# Dslr paint touch-up. .



## enerlevel (May 30, 2015)

Hi all.. I have some paint scratched off at the bottom of my dslr..  I got a can of matt black paint and just with a brush did a few touch ups. 
After 3 days of drying in, it looked like a very good job. Problem is that when the camera gets warm, the paint starts to get sticky and if it touches anything , it starts to come off... 

I also saw some guys selling a small portion of dslr touch up paint in ebay... is that durable ? Or anyone has any other idea ?


----------



## 480sparky (May 30, 2015)

If it's black you need, try a can of high-temp paint used for engines or barbeques.


----------



## nerwin (Jun 2, 2015)

I'd just leave it.


----------



## Designer (Jun 2, 2015)

Who knew cameras are painted?

First, you need to remove all of whatever kind of paint you used already.  Get it ALL off.
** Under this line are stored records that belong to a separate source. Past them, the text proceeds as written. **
theorem witness_MatrixWordsThatActAtIssue :
    (let h := plain; let p := PlSel.p0; goes (.mzero h p) .m h (live) fun s1 => decide (((fun s => s.core.fifo = [] ∧ s.core.mgo = none ∧ ∀ b ∈ planesOf p, s.core.planeFree b = true)) s1)) ∧
    (let h := plain; let p := PlSel.both; goes (.mzero h p) .m h (live) fun s1 => decide (((fun s => s.core.fifo = [] ∧ s.core.mgo = none ∧ ∀ b ∈ planesOf p, s.core.planeFree b = true)) s1)) ∧
    (let h := plain; goes (.mswap h) .m h (live) fun s1 => decide (((fun s => s.core.fifo = [] ∧ s.core.mgo = none ∧ s.core.run = none ∧ ∀ b, s.core.planeFree b = true)) s1)) ∧
    (let h := plain; let p := true; let r : Fin 256 := (96 : Fin 256); goes (.mwait h p r) .m h (live) fun s1 => decide (((fun s => r.val ≤ (s.core.plane p).wm ∧ s.canIntern (Label.join (s.clab .m) (s.core.plane p).lab) = true)) s1)) ∧
    (let h := plain; let p := false; let r : Fin 256 := (0 : Fin 256); goes (.mwait h p r) .m h (running) fun s1 => decide (((fun s => r.val ≤ (s.core.plane p).wm ∧ s.canIntern (Label.join (s.clab .m) (s.core.plane p).lab) = true)) s1)) ∧
    (let h := plain; let s : State := live; goes (.mbar h) .m h s fun s1 => decide (s1.core.m.infl = []) && (decide (s1.core.m.posted = []) && (true))) ∧
    (let h := plain; let n := (7 : Fin 8); let x := true; goes (.mcfg h n x) .m h ((matrix.modCore fun k => { k with plane1 := { k.plane1 with dirty := true } })) fun s1 => decide (((fun s => s.core.m.infl = [] ∧ s.core.shadow[n].shapeOk = true ∧ (x = true ∨ s.core.plane0.dirty = false ∧ s.core.plane1.dirty = false))) s1)) ∧
    (let h := plain; let n := (7 : Fin 8); let x := false; goes (.mcfg h n x) .m h (matrix) fun s1 => decide (((fun s => s.core.m.infl = [] ∧ s.core.shadow[n].shapeOk = true ∧ (x = true ∨ s.core.plane0.dirty = false ∧ s.core.plane1.dirty = false))) s1)) ∧
    (let h := plain; let n := (7 : Fin 8); goes (.mcfg h n false) .m h (running) fun s1 => decide (((fun s => s.core.m.infl = [] ∧ s.core.plane0.dirty = true)) s1)) ∧
    (let h := plain; let n := (7 : Fin 8); goes (.mcfg h n false) .m h ((matrix.modCore fun k => { k with plane1 := { k.plane1 with dirty := true } })) fun s1 => decide (((fun s => s.core.m.infl = [] ∧ s.core.plane0.dirty = false ∧ s.core.plane1.dirty = true)) s1)) ∧
    (let h := plain; let n := (7 : Fin 8); goes (.mcfg h n false) .m h (live) fun s1 => decide (((fun s => s.core.m.infl = [] ∧ s.core.plane0.dirty = false ∧ s.core.plane1.dirty = false ∧ s.core.shadow[n].shapeOk = false)) s1)) ∧
    (decide (live.core.m.infl = [] ∧ live.core.shadow[(7 : Fin 8)].shapeOk = false) && (goes (.mcfg plain 7 true) .m plain live fun _ => true) && goes (.mcfg plain 7 true) .m plain live.mcfgClear fun s1 => decide (s1.core.m.infl = [])) := by
  decide +kernel
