-- ==== Sys2Proof/WellFormed.lean ====
section
/-! DEFINITION. When a command is well formed: its triple bases are at most 29 (30_encoding.md R96, R111). The range of
a register number (0 to 31) is in the type `Reg`. -/

namespace Sys2Proof

/-- Dk, Dk+1 and Dk+2 all exist: k is at most 29 (30_encoding.md R96). -/
def isTripleBase (k : Reg) : Bool := k.val ≤ 29

/-- The triple fields of a command (30_encoding.md R94, the columns of kind T). -/
def Instr.tripleFields : Instr → List Reg
  | .mulmod _ _ _ => []
  | .expmod _ _ _ => []
  | .invmod _ _ => []
  | .jacobi _ _ => []
  | .sqrtmod _ _ => []
  | .isprime _ _ => []
  | .cvalid _ => []
  | .pnorm rd rs1 => [rd, rs1]
  | .padd rd rs1 rs2 => [rd, rs1, rs2]
  | .psmul rd rs1 _ => [rd, rs1]
  | .peq _ rs1 rs2 => [rs1, rs2]
  | .gadd _ _ _ => []
  | .gshl _ _ _ => []
  | .gmul _ _ _ => []
  | .gmod _ _ _ => []
  | .gdeg _ _ => []
  | .gmulm _ _ _ => []
  | .gexp _ _ _ => []
  | .ginv _ _ => []
  | .gsqrt _ _ => []
  | .bnorm rd rs1 => [rd, rs1]
  | .badd rd rs1 rs2 => [rd, rs1, rs2]
  | .bsmul rd rs1 _ => [rd, rs1]

/-- A command whose triple fields are all triple bases (30_encoding.md R95 (d), R111). -/
def Instr.wf (i : Instr) : Bool := i.tripleFields.all isTripleBase

end Sys2Proof
end

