/-- A STATUS write clears DONE if bit 1 is 1 and OVR if bit 4 is 1, ignores every other bit, and sets no status bit,
busy or idle (10_state.md R45). -/
def Obligations.StatusWriteClearsDoneAndOvr : Prop :=
  ∀ (s : State) (v : Word) (rest : List Event), s.inputs = .hostWrite 0x010 8 v :: rest →
    ∃ t, step s = .next t ∧
      t.status.done = (if v.getLsbD 1 then false else s.status.done) ∧
      t.status.ovr = (if v.getLsbD 4 then false else s.status.ovr) ∧
      t.status.flag = s.status.flag ∧ t.status.sent = s.status.sent ∧ t.status.err = s.status.err ∧
      t.engine = s.engine ∧ t.regs = s.regs ∧ t.irqen = s.irqen ∧ t.cmd = s.cmd ∧ t.inputs = rest

/-- A CTRL write with bit 2 = 0 sets IRQEN to bit 0, busy or idle; and CTRL reads IRQEN in bit 0 and 0 in every other bit
(10_state.md R34, R35). -/
def Obligations.ControlWriteSetsInterruptEnable : Prop :=
  ∀ (s : State), (∀ k, s.ctrlWord.getLsbD k = (decide (k = 0) && s.irqen)) ∧
    ∀ (v : Word) (rest : List Event), v.getLsbD 2 = false → s.inputs = .hostWrite 0x008 8 v :: rest →
      ∃ t, step s = .next t ∧ t.irqen = v.getLsbD 0 ∧ t.regs = s.regs ∧ t.cmd = s.cmd ∧ t.inputs = rest

/-- The STATUS word: BUSY, DONE, FLAG, SENT and OVR in bits 0 to 4, the error code in bits 15:8, 0 elsewhere
(10_state.md R38); and the number of each error code (60_exceptions.md R265). -/
def Obligations.StatusWordHasItsFields : Prop :=
  ∀ s : State, s.statusWord.getLsbD 0 = s.isBusy ∧ s.statusWord.getLsbD 1 = s.status.done ∧
    s.statusWord.getLsbD 2 = s.status.flag ∧ s.statusWord.getLsbD 3 = s.status.sent ∧
    s.statusWord.getLsbD 4 = s.status.ovr ∧ s.statusWord.extractLsb' 8 8 = s.status.err.code ∧
    s.statusWord.extractLsb' 5 3 = 0 ∧ s.statusWord.extractLsb' 16 48 = 0 ∧
    (s.isBusy = true ↔ ∃ x, s.engine = .busy x) ∧
    (s.status.err = .none → s.statusWord.extractLsb' 8 8 = 0x00) ∧
    (s.status.err = .illegal → s.statusWord.extractLsb' 8 8 = 0x01) ∧
    (s.status.err = .domain → s.statusWord.extractLsb' 8 8 = 0x02) ∧
    (s.status.err = .overflow → s.statusWord.extractLsb' 8 8 = 0x03) ∧
    (s.status.err = .nonresidue → s.statusWord.extractLsb' 8 8 = 0x04) ∧
    (s.status.err = .noroot → s.statusWord.extractLsb' 8 8 = 0x05) ∧
    (s.status.err = .aborted → s.statusWord.extractLsb' 8 8 = 0x06)

/-- ID reads its constant in every state; a write to ID or to a reserved offset is accepted and changes nothing; a reserved
offset reads 0 (10_state.md R22, 20_memory.md R66). The `reply` is the model's own field (log 7). -/
def Obligations.IdentityAndReservedOffsetsIgnoreWrites : Prop :=
  ∀ (s : State) (off : BitVec 12) (v : Word) (rest : List Event),
    (s.inputs = .hostRead 0x000 8 :: rest →
      step s = .next { s with inputs := rest, reply := some (.readData 0x00000000ECC00001#64) }) ∧
    (s.inputs = .hostWrite 0x000 8 v :: rest →
      step s = .next { s with inputs := rest, reply := some .writeAccepted }) ∧
    (off.toNat % 8 = 0 → (0x040 ≤ off.toNat ∧ off.toNat ≤ 0x0F8) ∨ 0x200 ≤ off.toNat →
      (s.inputs = .hostRead off 8 :: rest →
        step s = .next { s with inputs := rest, reply := some (.readData 0) }) ∧
      (s.inputs = .hostWrite off 8 v :: rest →
        step s = .next { s with inputs := rest, reply := some .writeAccepted }))

/-- An access that is not 8 bytes wide or not 8-byte aligned gets an error response, a read of it returns 0, and it has no
effect on any state (20_memory.md R62, R65). The `reply`, the model's own field, holds the response (log 7). -/
def Obligations.NarrowOrMisalignedAccessesAreRejected : Prop :=
  ∀ (s : State) (off : BitVec 12) (width : Nat) (v : Word) (rest : List Event),
    width ≠ 8 ∨ off.toNat % 8 ≠ 0 →
    (s.inputs = .hostRead off width :: rest →
      step s = .next { s with inputs := rest, reply := some (.readRejected 0) }) ∧
    (s.inputs = .hostWrite off width v :: rest →
      step s = .next { s with inputs := rest, reply := some .writeRejected })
Then find a paint that is compatible with the base material and usage.


----------



## ronlane (Jun 2, 2015)

I would have left it alone. Scratches give it character and show that its been used.


----------



## Dave442 (Jun 2, 2015)

I would leave the worn look. Also, for any painting I think you will need a primer coat to give adhesion for the paint coat. The primer would depend on having a plastic or magnesium body. I would not want to use any of these chemicals around my camera. I am actually surprised at how little of the coating has worn off my cameras and is mostly in areas that if repainted would wear off again very soon.


----------



## unpopular (Jun 2, 2015)

This is just part of a cameras life.

But if you're really wanting to repaint it, car touchup paint or model enamel should work.

Sharpee also makes oil-based markers. You can get them at craft stores, office supply chains or college bookstores. Only use Sharpee brand. Less expensive brands are far inferior.


----------